# Task item:
In the records below, begin at the line containing "simp [State.planeReturn]" and end at the line containing "unfold State.retryAdmission"; quote every line in that span exactly, including both boundary lines, and no others.

# Supplied records:
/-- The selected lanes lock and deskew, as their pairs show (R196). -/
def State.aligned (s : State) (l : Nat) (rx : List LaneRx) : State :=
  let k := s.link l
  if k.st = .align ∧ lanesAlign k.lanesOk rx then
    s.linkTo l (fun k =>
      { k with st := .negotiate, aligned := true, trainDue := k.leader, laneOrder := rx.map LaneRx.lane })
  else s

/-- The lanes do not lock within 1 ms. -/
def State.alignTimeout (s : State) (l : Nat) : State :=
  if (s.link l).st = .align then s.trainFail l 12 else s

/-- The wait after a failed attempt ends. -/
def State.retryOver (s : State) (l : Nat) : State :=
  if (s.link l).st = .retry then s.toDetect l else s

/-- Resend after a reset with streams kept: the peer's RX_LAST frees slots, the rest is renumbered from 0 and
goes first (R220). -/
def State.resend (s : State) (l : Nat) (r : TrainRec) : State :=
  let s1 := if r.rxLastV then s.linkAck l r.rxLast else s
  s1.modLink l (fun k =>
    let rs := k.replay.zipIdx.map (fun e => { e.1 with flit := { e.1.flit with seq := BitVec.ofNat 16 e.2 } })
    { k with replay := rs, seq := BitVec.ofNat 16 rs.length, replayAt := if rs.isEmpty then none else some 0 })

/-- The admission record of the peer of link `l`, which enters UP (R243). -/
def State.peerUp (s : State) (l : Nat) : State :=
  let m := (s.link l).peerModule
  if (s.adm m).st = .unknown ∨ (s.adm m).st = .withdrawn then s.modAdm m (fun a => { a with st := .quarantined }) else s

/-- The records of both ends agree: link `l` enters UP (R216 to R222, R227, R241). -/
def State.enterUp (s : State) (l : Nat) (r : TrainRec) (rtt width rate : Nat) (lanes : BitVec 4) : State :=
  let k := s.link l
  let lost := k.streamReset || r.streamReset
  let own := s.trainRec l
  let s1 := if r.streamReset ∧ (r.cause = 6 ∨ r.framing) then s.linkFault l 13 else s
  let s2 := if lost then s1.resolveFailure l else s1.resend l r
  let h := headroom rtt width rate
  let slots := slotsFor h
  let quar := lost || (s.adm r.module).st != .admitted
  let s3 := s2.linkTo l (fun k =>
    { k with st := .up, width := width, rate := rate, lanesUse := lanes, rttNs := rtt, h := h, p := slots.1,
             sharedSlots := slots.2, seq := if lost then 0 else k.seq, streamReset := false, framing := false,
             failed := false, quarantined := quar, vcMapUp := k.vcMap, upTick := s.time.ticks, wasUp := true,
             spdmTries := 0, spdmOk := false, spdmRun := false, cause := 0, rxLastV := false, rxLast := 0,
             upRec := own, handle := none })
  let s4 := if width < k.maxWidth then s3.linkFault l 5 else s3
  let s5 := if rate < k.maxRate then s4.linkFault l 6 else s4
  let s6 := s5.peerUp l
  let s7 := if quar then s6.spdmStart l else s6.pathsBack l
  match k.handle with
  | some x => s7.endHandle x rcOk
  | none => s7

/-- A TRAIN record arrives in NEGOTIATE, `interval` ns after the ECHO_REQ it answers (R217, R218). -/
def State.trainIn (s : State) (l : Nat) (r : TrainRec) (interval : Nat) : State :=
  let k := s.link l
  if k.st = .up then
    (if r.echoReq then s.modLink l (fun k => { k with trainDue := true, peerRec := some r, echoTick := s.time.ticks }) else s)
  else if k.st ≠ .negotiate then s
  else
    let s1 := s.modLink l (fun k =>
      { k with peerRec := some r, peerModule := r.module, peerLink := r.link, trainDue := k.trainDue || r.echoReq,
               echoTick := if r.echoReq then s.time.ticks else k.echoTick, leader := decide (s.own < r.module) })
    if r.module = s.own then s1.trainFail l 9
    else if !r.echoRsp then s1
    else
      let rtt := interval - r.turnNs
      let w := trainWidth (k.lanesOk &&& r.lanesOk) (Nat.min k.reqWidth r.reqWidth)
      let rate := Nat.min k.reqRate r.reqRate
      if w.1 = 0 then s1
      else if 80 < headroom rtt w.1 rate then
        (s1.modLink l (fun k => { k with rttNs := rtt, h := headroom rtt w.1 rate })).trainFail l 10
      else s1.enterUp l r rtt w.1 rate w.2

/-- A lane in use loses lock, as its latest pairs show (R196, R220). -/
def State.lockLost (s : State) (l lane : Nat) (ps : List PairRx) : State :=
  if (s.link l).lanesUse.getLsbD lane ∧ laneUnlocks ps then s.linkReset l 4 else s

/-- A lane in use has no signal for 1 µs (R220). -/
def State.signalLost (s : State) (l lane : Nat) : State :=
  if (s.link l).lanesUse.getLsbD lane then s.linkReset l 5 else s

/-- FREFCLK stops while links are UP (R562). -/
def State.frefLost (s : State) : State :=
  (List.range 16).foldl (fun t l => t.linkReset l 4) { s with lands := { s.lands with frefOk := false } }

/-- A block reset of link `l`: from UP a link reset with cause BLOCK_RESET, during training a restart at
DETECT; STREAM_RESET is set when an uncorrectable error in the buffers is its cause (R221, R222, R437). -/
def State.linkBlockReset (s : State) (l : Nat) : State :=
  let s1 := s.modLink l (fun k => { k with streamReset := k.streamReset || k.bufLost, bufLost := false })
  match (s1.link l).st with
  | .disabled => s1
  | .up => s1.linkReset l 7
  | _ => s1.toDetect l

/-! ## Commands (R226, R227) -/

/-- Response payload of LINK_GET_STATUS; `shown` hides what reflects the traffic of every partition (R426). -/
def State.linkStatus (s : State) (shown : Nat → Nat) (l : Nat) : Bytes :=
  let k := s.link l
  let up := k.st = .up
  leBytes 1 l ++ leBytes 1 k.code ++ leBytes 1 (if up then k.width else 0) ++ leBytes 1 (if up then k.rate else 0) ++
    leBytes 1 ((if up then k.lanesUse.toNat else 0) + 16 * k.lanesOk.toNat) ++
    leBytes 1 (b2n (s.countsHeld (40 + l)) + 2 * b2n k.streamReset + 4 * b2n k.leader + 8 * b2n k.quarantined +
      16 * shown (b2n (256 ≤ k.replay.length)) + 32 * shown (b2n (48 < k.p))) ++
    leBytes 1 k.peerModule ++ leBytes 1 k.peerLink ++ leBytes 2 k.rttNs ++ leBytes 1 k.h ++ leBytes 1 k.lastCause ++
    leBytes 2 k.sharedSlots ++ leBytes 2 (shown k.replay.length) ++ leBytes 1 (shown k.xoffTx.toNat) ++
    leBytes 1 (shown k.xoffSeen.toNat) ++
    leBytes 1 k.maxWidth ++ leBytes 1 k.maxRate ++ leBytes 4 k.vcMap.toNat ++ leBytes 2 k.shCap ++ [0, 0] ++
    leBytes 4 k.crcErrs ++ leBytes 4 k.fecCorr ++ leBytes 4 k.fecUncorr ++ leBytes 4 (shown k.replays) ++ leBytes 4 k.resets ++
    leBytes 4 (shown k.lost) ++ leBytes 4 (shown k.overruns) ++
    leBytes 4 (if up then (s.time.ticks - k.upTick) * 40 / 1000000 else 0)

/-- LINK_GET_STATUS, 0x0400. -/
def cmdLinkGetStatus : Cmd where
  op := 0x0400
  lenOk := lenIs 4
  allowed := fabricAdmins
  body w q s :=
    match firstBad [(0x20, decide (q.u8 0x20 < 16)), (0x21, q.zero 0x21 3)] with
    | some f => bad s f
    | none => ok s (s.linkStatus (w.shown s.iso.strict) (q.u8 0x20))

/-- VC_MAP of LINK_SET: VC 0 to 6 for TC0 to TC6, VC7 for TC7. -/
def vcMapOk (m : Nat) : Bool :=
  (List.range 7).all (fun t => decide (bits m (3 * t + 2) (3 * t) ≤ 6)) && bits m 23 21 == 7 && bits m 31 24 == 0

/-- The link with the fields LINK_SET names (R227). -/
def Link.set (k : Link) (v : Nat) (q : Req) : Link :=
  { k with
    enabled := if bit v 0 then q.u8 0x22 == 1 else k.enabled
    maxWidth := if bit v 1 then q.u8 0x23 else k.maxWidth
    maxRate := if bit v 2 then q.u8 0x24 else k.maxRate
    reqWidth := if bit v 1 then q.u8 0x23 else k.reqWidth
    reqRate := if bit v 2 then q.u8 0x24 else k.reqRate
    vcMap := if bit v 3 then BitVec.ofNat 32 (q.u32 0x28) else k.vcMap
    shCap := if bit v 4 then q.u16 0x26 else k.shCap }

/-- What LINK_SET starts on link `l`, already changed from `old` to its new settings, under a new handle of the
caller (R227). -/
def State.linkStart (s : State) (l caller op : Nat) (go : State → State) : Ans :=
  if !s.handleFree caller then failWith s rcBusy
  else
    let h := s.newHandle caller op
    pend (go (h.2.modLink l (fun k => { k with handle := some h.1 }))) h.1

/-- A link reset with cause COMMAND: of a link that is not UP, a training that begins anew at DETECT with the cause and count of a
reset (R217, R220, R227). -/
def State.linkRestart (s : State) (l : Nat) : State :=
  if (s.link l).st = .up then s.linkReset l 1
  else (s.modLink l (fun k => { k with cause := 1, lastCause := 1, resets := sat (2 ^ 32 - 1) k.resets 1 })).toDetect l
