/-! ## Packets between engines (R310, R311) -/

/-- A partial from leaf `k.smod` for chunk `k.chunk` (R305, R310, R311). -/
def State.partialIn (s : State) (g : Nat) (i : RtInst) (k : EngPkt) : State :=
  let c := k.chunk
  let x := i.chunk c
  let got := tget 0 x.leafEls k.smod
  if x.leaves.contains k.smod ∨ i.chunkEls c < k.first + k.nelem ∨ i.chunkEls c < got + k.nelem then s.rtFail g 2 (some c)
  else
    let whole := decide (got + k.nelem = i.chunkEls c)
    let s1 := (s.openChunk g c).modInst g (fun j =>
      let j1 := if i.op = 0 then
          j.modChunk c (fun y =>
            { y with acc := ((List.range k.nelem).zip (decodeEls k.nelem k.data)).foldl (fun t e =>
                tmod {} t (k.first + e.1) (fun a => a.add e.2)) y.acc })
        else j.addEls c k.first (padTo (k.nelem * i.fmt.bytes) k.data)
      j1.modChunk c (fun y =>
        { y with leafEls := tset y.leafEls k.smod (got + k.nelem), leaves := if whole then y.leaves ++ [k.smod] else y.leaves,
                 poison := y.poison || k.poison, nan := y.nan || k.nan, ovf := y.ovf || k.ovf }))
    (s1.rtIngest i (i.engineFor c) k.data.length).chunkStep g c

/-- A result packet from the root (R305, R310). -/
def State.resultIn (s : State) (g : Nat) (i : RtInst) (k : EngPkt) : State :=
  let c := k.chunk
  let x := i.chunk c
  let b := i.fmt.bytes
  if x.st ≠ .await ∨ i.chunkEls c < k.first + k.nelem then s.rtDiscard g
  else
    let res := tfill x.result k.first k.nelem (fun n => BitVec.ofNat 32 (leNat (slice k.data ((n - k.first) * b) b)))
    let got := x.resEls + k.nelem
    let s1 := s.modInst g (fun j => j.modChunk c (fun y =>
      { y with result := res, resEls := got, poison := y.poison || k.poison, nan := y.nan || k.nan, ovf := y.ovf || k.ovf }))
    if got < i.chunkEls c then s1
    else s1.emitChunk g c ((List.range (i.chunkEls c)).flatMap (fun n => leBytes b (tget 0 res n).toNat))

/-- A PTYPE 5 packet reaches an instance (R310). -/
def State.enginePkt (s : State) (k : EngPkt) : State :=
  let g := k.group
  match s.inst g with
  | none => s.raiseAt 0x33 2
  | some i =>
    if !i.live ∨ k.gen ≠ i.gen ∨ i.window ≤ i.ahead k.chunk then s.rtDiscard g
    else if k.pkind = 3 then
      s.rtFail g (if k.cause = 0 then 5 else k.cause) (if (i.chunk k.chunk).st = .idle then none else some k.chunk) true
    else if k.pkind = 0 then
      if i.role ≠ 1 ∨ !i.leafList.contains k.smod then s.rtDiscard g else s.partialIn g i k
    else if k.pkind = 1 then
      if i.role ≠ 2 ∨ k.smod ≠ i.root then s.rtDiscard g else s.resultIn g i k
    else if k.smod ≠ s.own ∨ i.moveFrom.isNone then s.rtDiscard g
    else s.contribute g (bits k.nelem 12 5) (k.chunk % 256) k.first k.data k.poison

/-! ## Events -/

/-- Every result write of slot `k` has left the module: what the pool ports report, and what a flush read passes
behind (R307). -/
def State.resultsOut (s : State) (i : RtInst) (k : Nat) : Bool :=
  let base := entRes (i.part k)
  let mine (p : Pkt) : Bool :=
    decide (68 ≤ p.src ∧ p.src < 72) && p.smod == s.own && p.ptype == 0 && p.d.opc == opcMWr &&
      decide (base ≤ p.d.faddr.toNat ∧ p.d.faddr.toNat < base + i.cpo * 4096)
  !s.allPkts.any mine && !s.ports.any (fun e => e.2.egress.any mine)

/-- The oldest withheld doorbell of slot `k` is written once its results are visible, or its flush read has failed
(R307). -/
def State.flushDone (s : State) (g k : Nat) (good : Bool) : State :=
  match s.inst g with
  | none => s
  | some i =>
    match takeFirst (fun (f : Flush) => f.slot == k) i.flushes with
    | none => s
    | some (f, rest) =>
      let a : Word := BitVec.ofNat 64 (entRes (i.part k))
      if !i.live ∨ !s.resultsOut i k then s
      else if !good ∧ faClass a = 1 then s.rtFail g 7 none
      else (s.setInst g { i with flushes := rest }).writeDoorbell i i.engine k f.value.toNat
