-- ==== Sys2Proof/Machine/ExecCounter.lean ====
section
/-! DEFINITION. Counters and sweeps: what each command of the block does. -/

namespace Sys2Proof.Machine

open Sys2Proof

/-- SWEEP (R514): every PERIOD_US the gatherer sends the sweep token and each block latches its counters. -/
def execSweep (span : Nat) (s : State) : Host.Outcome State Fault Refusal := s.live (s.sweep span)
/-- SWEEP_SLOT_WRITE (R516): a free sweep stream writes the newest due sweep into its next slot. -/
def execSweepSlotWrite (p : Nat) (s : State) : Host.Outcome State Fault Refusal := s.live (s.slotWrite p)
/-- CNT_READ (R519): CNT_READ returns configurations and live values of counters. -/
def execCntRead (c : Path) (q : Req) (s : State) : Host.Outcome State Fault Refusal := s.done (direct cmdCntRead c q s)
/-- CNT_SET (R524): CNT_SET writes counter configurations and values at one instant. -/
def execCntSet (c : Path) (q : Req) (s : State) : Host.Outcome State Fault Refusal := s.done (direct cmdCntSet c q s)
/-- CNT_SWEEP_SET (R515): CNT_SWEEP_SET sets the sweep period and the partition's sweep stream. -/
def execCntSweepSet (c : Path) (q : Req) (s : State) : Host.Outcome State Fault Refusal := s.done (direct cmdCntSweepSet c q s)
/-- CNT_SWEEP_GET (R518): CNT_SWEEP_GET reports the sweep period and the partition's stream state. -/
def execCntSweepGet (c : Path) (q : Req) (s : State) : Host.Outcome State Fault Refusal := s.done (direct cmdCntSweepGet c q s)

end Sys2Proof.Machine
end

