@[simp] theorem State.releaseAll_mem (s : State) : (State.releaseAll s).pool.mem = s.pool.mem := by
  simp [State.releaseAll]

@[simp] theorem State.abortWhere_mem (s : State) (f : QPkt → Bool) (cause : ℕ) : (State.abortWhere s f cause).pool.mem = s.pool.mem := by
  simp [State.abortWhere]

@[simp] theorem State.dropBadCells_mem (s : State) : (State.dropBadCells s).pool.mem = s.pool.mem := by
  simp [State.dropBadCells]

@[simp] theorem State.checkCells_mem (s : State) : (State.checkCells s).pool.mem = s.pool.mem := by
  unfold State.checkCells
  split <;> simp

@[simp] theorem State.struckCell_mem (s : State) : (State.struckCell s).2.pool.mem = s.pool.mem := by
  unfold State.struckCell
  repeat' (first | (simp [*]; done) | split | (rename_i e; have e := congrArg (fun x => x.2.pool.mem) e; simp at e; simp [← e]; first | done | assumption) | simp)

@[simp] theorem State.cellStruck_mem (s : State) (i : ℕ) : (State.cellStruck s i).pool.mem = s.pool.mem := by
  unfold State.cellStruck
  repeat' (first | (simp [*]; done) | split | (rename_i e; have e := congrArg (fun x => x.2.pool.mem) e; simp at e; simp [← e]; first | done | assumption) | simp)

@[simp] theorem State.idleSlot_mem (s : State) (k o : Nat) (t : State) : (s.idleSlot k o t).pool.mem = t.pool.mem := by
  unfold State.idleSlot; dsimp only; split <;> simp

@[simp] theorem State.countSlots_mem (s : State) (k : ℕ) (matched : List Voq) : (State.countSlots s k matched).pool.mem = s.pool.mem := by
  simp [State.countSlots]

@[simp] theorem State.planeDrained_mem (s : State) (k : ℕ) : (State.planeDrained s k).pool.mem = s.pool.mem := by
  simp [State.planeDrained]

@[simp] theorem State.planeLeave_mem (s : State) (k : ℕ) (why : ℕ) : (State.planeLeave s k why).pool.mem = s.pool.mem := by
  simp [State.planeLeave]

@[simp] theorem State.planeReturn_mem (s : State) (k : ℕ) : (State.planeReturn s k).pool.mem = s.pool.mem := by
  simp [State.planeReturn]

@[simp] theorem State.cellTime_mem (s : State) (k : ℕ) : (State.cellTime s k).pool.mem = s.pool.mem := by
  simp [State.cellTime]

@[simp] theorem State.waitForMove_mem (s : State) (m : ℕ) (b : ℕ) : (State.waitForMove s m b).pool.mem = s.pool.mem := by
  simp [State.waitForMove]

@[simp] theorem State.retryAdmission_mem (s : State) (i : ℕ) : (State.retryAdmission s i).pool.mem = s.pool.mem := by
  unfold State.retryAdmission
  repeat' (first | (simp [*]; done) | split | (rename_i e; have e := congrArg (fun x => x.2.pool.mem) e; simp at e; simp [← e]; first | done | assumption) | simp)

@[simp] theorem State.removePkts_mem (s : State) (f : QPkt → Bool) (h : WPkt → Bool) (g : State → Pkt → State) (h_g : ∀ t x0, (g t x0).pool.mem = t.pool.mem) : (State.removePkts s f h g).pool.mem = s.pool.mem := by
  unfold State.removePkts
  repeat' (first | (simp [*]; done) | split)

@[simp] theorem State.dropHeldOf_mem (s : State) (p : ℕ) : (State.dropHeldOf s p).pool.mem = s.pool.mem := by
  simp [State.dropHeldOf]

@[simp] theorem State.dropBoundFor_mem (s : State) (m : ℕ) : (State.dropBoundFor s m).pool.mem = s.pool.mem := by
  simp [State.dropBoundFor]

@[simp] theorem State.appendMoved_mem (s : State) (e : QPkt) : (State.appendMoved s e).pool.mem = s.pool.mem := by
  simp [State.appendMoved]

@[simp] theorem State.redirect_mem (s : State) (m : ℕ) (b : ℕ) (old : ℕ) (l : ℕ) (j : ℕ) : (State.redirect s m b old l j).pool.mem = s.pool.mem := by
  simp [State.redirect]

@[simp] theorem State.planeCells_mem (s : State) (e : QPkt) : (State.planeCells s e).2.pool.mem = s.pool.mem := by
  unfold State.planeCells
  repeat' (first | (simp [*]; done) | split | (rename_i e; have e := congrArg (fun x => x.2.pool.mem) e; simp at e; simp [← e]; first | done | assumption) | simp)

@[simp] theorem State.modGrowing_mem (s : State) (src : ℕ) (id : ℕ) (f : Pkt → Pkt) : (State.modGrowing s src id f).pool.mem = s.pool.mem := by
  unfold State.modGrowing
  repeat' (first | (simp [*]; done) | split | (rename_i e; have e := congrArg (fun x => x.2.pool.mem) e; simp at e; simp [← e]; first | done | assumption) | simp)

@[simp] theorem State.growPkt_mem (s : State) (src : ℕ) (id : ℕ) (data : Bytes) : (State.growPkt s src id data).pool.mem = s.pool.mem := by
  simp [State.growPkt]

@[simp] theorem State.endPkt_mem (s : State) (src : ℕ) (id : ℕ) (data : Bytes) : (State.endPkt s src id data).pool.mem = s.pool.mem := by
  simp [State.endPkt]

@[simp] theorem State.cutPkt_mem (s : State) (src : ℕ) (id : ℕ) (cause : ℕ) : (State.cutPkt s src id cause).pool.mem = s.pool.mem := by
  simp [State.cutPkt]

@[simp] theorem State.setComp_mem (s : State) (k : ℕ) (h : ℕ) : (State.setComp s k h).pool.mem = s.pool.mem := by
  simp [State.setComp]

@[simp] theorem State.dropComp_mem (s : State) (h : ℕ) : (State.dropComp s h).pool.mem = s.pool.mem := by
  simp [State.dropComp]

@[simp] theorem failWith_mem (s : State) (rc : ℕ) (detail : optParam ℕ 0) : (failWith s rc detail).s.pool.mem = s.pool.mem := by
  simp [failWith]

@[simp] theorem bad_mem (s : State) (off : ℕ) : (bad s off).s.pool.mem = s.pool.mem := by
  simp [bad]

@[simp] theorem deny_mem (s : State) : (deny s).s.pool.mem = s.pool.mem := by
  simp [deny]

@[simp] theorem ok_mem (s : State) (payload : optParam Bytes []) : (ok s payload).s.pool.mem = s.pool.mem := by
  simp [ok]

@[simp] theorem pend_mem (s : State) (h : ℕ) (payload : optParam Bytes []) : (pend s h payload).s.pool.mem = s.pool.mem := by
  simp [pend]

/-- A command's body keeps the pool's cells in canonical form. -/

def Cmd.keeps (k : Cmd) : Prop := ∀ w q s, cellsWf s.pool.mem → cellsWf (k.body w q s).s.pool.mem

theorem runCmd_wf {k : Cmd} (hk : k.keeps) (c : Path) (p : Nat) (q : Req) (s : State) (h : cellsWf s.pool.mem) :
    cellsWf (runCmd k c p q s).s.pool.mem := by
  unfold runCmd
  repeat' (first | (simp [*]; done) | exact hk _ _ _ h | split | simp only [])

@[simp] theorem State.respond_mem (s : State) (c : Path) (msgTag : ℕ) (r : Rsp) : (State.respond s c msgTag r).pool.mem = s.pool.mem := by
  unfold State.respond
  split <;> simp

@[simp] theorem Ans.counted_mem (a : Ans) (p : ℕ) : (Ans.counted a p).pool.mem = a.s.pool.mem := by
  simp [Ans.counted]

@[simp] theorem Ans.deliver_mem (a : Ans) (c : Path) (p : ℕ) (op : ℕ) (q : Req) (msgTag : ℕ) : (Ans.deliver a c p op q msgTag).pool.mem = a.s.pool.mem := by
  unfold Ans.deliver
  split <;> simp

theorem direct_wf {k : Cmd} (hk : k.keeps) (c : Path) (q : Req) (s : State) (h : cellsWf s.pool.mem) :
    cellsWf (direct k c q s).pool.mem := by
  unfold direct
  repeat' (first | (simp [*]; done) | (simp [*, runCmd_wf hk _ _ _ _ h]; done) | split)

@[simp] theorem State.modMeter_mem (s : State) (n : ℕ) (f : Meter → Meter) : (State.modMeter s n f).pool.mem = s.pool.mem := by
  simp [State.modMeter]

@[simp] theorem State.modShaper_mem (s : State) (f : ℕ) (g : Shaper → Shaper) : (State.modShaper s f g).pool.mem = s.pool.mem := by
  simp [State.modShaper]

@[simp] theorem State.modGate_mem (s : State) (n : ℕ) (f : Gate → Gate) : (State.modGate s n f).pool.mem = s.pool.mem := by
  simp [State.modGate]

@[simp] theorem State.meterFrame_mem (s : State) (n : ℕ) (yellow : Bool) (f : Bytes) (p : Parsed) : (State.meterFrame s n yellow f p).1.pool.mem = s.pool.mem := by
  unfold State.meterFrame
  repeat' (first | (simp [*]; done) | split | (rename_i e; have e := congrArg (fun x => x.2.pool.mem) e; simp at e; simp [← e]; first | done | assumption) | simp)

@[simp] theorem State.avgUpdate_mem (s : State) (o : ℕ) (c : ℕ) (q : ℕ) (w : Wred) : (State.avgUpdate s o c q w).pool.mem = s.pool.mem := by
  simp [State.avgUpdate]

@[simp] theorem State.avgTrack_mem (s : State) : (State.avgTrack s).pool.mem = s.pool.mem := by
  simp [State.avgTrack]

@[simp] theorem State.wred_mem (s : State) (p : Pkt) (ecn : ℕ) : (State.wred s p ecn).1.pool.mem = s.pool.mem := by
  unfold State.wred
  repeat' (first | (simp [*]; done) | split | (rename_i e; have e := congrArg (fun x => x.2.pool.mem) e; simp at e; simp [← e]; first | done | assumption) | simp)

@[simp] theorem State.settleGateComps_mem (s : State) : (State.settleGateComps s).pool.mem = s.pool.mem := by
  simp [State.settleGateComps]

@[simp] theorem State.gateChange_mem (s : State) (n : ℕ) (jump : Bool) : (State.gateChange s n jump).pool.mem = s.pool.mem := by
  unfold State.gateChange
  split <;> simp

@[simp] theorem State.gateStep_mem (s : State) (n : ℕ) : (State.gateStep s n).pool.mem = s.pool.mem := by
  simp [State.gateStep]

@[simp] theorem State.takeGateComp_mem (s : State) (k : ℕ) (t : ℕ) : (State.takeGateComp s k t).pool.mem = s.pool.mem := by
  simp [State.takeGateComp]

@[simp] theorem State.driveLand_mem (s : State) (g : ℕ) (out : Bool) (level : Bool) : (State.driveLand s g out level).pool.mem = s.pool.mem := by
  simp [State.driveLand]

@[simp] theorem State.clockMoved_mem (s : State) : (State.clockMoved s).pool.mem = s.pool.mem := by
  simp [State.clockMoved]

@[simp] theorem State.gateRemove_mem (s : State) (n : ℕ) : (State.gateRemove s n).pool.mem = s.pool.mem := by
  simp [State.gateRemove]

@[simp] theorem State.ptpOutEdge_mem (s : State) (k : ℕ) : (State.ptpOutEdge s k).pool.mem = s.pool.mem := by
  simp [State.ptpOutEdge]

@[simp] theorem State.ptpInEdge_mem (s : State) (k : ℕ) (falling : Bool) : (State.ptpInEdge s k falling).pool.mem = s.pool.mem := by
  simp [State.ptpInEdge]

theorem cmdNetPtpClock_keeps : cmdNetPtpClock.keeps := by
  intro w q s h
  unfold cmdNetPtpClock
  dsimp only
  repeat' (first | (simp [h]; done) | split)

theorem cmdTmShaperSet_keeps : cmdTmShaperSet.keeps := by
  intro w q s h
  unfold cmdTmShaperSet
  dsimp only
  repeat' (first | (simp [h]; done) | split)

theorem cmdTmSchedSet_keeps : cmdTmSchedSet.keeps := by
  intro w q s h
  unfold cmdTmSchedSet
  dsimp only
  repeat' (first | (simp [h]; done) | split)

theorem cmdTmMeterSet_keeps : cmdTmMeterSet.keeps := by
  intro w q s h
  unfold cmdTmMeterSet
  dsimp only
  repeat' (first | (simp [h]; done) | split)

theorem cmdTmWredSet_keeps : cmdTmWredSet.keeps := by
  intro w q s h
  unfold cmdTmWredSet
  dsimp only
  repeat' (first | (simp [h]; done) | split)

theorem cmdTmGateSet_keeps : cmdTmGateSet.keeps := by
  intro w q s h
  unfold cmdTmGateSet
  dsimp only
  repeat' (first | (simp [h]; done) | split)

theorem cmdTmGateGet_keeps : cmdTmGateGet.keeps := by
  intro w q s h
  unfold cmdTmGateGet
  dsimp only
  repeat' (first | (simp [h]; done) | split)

# Your response:
  simp [State.planeReturn]

@[simp] theorem State.cellTime_mem (s : State) (k : ℕ) : (State.cellTime s k).pool.mem = s.pool.mem := by
  simp [State.cellTime]

@[simp] theorem State.waitForMove_mem (s : State) (m : ℕ) (b : ℕ) : (State.waitForMove s m b).pool.mem = s.pool.mem := by
  simp [State.waitForMove]

@[simp] theorem State.retryAdmission_mem (s : State) (i : ℕ) : (State.retryAdmission s i).pool.mem = s.pool.mem := by
  unfold State.retryAdmission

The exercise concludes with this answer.